-- DATA FOR THIS TASK --
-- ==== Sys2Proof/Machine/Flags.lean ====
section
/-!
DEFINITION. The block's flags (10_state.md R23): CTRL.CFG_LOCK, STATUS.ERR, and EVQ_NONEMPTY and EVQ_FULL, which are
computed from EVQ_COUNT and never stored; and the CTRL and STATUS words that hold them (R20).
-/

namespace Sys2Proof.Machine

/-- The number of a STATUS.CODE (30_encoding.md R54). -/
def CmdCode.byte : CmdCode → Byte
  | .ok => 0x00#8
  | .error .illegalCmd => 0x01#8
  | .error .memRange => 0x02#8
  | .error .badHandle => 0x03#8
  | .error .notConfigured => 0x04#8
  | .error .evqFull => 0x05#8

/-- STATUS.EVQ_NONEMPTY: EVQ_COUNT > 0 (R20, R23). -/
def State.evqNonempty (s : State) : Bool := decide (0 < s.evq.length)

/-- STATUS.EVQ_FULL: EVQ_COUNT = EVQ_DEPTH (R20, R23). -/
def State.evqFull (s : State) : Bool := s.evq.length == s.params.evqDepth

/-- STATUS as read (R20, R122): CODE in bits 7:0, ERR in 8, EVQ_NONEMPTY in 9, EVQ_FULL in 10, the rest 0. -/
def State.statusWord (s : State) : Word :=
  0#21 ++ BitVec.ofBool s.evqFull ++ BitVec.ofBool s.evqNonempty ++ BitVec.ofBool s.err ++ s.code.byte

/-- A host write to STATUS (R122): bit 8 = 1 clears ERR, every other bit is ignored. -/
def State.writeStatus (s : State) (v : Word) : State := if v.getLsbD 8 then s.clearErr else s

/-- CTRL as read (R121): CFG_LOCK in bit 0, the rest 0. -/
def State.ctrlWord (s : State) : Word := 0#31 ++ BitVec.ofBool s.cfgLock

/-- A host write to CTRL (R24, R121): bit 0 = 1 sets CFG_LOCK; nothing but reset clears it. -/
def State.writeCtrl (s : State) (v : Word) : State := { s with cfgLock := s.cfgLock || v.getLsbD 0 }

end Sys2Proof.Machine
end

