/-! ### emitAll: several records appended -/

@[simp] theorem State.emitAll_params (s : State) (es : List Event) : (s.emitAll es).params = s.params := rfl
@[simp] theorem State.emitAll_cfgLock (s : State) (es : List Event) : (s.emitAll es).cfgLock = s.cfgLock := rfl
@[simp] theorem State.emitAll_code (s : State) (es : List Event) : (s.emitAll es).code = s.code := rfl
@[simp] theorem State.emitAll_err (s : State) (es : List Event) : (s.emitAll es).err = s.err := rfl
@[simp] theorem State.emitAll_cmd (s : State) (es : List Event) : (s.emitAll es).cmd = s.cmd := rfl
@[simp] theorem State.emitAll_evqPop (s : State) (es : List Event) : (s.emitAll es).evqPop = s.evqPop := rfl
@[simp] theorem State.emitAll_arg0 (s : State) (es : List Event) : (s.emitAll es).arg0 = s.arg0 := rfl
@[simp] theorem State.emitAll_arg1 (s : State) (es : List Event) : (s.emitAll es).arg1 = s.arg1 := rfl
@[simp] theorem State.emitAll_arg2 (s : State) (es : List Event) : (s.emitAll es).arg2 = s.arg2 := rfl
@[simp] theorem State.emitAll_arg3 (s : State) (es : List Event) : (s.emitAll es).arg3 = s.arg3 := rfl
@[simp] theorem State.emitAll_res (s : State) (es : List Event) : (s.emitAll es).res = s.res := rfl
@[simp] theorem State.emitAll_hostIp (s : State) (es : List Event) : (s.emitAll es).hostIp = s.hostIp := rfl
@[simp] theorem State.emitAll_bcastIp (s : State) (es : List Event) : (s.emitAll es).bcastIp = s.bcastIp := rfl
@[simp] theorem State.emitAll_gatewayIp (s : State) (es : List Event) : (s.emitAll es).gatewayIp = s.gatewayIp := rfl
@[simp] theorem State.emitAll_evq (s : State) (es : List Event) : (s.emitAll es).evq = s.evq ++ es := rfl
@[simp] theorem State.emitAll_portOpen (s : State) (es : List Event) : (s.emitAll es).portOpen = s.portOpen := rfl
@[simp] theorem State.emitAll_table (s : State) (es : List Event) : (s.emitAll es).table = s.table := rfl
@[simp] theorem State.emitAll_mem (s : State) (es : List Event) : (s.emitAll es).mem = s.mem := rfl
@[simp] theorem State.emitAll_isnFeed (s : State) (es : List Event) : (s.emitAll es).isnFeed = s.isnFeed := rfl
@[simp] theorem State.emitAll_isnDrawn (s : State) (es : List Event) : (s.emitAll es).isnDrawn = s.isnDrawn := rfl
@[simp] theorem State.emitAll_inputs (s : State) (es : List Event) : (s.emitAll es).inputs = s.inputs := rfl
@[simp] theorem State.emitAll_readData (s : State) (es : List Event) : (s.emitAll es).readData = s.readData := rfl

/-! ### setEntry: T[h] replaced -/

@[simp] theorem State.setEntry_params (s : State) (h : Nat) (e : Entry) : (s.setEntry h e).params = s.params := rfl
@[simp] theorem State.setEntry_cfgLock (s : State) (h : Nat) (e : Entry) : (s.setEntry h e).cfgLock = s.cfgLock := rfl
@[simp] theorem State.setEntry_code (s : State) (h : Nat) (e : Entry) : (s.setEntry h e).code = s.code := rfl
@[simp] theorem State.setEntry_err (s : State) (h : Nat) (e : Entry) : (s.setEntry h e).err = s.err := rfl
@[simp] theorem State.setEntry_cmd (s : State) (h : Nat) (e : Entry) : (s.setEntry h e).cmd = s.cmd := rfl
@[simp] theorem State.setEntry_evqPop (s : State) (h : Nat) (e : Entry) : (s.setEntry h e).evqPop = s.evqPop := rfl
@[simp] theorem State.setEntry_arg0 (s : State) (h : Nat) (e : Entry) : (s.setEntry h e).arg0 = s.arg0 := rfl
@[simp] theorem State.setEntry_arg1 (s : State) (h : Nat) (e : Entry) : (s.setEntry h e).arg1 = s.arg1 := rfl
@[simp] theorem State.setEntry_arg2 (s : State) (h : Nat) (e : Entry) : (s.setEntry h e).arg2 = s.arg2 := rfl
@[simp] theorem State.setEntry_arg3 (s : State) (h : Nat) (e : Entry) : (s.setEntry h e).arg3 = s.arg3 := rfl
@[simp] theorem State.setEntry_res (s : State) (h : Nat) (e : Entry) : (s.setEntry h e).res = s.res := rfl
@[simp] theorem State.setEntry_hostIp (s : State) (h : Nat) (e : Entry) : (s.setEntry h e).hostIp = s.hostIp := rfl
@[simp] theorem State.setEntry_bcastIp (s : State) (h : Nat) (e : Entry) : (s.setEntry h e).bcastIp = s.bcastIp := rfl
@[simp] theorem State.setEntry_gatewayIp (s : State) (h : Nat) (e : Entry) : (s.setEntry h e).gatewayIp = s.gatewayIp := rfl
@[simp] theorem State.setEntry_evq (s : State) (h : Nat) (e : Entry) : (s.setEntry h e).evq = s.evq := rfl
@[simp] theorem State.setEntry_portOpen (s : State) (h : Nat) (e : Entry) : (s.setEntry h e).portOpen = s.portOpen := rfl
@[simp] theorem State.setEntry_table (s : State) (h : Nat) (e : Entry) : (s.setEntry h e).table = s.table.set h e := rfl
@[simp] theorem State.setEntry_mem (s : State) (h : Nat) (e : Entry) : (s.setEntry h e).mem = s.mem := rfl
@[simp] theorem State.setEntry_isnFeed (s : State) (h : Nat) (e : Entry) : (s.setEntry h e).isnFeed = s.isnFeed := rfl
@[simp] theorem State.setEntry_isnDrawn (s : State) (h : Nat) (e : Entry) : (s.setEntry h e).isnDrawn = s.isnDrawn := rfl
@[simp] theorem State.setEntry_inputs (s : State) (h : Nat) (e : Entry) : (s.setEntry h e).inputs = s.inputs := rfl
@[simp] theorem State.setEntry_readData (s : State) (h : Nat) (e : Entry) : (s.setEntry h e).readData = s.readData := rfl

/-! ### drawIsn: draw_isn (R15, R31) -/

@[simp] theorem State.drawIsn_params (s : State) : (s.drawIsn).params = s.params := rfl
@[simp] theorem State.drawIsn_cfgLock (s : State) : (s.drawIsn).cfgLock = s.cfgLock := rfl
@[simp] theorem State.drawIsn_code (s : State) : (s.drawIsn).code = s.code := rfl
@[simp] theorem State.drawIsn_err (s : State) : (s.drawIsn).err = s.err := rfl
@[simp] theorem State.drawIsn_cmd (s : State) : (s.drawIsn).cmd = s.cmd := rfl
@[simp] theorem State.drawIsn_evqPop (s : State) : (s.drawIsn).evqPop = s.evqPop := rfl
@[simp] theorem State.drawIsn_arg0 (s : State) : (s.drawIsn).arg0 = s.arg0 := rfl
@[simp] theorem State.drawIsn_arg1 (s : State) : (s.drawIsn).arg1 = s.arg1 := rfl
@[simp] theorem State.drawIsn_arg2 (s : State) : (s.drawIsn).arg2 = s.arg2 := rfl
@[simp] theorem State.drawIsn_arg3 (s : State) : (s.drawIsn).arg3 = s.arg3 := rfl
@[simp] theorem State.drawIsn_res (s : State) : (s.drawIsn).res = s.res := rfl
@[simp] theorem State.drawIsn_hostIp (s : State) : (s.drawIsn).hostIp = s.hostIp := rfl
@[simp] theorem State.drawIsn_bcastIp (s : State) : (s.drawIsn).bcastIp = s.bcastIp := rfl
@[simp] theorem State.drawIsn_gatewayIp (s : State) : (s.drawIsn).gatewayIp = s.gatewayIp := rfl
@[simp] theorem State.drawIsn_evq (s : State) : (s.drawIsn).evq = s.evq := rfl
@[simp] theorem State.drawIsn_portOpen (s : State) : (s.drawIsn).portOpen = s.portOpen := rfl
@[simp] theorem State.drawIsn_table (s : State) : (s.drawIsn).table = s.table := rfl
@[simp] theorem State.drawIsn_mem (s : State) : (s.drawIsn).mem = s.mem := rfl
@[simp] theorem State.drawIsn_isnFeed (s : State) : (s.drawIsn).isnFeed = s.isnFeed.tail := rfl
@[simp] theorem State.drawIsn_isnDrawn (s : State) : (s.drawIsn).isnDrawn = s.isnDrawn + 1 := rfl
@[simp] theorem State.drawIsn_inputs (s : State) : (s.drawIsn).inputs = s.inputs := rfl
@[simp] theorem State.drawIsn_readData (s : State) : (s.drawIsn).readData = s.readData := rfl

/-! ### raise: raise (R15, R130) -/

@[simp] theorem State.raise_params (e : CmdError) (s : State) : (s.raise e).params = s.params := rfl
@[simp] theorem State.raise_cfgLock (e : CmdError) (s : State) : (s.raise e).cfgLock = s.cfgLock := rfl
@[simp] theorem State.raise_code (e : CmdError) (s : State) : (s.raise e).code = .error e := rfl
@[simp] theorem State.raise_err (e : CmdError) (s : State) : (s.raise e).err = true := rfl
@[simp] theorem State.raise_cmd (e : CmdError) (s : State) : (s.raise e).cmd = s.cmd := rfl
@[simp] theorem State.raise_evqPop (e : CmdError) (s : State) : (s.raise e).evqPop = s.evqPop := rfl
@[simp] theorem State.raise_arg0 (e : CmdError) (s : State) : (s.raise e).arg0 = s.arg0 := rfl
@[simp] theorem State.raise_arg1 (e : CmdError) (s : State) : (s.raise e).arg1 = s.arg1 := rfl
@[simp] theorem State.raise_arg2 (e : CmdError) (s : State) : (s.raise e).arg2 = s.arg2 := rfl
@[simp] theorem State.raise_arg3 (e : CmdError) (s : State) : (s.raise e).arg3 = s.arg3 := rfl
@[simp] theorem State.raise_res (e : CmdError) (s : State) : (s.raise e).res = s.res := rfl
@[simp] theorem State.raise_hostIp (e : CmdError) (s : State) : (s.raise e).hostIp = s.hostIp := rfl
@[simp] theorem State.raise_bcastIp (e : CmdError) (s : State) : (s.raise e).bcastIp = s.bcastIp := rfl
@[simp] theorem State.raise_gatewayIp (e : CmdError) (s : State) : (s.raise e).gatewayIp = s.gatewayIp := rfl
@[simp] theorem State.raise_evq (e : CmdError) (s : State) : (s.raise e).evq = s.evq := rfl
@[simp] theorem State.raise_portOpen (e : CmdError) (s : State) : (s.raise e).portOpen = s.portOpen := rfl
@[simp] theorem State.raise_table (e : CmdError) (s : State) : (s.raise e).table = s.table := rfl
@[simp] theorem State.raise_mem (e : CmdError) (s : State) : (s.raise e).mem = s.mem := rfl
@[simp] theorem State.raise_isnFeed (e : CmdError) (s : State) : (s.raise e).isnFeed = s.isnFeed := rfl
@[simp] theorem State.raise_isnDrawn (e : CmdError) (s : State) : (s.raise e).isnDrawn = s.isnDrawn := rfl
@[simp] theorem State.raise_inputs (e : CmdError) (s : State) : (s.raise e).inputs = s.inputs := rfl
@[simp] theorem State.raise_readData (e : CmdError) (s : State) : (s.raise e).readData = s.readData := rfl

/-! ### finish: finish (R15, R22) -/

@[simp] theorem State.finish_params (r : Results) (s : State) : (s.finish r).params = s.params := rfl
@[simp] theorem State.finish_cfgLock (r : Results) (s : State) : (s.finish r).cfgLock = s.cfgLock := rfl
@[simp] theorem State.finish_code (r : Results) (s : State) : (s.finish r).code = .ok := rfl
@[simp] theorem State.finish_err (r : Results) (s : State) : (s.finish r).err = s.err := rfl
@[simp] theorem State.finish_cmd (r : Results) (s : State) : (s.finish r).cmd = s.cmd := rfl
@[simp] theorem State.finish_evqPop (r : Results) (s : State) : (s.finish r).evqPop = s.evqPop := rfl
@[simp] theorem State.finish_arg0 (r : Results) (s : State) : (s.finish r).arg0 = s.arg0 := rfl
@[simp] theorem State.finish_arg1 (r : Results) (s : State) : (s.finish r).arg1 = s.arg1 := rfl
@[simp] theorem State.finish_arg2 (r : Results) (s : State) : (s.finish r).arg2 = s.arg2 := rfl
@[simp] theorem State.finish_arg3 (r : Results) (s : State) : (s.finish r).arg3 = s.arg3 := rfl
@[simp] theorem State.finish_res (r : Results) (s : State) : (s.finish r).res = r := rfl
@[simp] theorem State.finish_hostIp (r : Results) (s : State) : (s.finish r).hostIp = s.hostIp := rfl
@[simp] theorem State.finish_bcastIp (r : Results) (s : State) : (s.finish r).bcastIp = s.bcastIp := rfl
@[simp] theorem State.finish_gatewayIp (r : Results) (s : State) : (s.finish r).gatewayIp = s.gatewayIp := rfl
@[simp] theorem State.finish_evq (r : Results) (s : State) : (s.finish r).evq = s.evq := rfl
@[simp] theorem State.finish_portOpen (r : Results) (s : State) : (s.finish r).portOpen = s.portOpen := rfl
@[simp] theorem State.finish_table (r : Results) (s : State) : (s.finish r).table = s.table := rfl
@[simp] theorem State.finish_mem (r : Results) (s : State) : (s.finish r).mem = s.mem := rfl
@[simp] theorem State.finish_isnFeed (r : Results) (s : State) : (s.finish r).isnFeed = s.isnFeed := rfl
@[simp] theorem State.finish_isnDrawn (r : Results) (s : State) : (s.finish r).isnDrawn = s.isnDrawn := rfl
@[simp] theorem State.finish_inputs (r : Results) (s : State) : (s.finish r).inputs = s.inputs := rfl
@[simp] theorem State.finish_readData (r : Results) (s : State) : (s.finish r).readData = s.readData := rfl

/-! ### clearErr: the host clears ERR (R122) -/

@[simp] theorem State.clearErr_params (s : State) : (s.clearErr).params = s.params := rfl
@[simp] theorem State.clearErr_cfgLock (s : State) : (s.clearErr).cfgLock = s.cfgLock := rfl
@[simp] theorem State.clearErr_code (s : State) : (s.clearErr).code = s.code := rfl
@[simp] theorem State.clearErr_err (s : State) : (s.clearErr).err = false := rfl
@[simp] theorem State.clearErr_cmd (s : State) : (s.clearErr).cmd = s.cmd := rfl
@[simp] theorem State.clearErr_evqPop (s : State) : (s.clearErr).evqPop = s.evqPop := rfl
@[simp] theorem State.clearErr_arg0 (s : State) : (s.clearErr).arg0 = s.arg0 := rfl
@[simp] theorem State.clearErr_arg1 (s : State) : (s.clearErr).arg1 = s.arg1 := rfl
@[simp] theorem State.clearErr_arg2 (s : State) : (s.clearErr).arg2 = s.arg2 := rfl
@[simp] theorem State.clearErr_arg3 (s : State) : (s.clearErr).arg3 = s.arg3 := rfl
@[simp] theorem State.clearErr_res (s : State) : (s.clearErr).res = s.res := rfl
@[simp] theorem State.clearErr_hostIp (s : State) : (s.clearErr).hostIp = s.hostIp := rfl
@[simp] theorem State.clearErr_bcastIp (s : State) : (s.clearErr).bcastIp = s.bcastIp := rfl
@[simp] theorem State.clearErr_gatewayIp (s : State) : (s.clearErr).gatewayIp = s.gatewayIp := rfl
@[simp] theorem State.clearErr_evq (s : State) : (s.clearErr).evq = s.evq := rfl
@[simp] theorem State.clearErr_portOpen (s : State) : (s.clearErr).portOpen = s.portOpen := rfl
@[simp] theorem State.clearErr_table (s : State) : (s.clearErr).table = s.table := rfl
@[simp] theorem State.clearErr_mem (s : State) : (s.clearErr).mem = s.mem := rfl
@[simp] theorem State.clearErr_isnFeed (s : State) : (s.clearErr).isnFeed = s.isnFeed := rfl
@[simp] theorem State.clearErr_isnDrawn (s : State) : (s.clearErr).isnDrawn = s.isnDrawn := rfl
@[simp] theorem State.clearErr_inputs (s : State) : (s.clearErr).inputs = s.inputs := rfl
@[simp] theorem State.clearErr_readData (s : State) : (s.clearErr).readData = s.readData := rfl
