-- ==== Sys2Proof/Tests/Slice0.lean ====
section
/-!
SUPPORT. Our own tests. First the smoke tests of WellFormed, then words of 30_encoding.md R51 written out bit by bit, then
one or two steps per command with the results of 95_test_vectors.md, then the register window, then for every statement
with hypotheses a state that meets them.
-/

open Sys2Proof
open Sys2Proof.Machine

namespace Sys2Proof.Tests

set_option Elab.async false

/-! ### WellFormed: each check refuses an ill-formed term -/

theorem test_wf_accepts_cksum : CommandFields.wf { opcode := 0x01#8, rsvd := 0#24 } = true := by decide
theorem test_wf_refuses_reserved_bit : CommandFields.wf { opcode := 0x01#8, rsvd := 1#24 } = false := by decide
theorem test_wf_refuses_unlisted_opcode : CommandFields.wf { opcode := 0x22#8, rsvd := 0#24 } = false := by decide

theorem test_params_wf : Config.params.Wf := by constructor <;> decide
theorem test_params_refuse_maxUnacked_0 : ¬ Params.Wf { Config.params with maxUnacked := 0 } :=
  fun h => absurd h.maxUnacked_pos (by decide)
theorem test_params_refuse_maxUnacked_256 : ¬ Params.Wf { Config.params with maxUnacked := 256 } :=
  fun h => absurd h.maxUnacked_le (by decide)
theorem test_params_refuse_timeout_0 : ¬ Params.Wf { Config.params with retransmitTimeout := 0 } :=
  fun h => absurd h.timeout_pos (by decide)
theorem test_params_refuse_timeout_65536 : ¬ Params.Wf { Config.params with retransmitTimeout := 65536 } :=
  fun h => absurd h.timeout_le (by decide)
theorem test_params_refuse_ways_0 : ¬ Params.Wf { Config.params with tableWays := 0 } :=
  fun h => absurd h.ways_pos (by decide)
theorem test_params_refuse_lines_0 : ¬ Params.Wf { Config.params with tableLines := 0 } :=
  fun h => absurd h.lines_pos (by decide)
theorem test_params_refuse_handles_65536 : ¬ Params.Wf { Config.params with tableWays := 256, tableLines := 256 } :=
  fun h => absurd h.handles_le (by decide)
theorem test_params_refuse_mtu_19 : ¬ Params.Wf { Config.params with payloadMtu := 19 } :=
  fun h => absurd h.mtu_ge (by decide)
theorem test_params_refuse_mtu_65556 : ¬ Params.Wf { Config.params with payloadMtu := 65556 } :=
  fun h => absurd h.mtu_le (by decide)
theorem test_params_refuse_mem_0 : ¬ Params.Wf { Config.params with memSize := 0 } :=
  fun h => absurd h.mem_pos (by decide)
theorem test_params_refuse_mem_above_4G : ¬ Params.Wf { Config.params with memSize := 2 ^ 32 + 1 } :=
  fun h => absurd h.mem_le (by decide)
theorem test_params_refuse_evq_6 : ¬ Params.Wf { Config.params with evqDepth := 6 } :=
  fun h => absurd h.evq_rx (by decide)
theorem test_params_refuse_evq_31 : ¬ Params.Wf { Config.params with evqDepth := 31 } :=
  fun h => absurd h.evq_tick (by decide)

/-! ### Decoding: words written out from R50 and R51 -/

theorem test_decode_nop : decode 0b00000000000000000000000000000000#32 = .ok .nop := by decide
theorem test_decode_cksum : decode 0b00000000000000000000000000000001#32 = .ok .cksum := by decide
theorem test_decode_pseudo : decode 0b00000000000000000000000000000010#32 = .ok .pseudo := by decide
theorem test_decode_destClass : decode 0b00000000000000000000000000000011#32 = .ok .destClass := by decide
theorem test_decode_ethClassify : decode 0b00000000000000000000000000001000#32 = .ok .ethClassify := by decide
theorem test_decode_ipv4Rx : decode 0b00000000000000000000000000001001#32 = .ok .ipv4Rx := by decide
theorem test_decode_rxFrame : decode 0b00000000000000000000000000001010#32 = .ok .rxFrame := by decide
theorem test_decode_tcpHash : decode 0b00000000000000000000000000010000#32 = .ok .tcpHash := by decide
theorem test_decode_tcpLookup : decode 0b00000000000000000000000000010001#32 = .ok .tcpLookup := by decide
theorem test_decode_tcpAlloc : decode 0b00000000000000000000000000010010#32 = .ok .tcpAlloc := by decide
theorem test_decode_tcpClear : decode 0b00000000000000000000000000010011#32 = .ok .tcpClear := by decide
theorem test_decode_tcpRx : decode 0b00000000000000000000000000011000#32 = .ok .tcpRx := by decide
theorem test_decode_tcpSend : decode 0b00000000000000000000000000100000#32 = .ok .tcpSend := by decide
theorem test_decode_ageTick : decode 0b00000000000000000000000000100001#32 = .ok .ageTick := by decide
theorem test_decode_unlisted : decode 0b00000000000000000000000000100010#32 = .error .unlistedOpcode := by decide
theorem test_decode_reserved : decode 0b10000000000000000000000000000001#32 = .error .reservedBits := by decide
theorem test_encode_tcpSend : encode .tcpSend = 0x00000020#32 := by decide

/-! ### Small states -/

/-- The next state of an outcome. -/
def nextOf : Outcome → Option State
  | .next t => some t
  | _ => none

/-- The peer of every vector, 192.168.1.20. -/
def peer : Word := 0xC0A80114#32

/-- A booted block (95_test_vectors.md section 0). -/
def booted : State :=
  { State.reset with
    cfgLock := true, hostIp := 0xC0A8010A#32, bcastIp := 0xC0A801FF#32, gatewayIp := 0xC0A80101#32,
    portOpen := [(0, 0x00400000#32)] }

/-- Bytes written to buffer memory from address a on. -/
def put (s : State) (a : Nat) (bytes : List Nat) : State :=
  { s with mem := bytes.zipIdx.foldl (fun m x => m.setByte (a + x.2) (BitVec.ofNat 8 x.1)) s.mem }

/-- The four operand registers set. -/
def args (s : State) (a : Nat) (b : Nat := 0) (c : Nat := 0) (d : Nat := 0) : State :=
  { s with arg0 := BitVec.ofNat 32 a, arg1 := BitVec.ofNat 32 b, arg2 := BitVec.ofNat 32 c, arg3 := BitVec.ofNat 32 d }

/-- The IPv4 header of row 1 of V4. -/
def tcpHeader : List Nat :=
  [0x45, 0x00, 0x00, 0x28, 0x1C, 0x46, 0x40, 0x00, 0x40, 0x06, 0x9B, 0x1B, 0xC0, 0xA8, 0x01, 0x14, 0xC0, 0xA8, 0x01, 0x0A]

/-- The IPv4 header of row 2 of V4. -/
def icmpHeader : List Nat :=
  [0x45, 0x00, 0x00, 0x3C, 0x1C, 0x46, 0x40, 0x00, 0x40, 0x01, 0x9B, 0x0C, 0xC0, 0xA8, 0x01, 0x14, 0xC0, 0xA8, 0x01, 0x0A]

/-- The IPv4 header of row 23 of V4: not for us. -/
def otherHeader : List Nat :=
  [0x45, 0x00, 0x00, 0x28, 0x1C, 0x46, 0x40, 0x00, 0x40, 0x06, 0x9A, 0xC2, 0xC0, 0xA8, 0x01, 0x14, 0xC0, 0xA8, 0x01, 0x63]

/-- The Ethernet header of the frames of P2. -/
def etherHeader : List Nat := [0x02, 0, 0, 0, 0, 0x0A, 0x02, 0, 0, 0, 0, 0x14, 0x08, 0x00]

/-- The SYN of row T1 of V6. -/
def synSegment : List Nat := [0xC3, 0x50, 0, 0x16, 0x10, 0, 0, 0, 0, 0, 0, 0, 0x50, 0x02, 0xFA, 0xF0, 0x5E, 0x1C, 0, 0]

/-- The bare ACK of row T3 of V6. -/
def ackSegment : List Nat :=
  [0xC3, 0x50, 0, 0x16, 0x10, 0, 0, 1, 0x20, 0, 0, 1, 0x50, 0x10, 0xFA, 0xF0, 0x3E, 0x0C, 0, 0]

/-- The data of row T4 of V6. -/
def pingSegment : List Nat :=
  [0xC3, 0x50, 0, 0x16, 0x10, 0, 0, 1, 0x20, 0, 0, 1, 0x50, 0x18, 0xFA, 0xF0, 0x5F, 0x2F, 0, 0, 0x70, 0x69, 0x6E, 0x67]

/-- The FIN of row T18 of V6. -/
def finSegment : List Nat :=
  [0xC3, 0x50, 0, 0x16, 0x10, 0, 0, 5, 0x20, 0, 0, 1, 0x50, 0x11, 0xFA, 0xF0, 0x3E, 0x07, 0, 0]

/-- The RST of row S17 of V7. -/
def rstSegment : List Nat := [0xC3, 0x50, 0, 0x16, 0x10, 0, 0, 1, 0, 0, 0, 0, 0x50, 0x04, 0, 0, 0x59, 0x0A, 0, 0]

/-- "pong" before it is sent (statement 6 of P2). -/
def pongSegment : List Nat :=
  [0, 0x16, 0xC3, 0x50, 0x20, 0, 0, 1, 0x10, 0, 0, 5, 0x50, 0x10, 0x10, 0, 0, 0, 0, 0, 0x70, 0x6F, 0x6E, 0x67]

-- TASK GOAL --
Copy back the listing above exactly, but only from the line with "(s.drawIsn).inputs = s.inputs := rfl" through the line with "(R15, R130) -/", both ends included.

-- REPLY TO THE TASK --
@[simp] theorem State.drawIsn_inputs (s : State) : (s.drawIsn).inputs = s.inputs := rfl
@[simp] theorem State.drawIsn_readData (s : State) : (s.drawIsn).readData = s.readData := rfl

/-! ### raise: raise (R15, R130) -/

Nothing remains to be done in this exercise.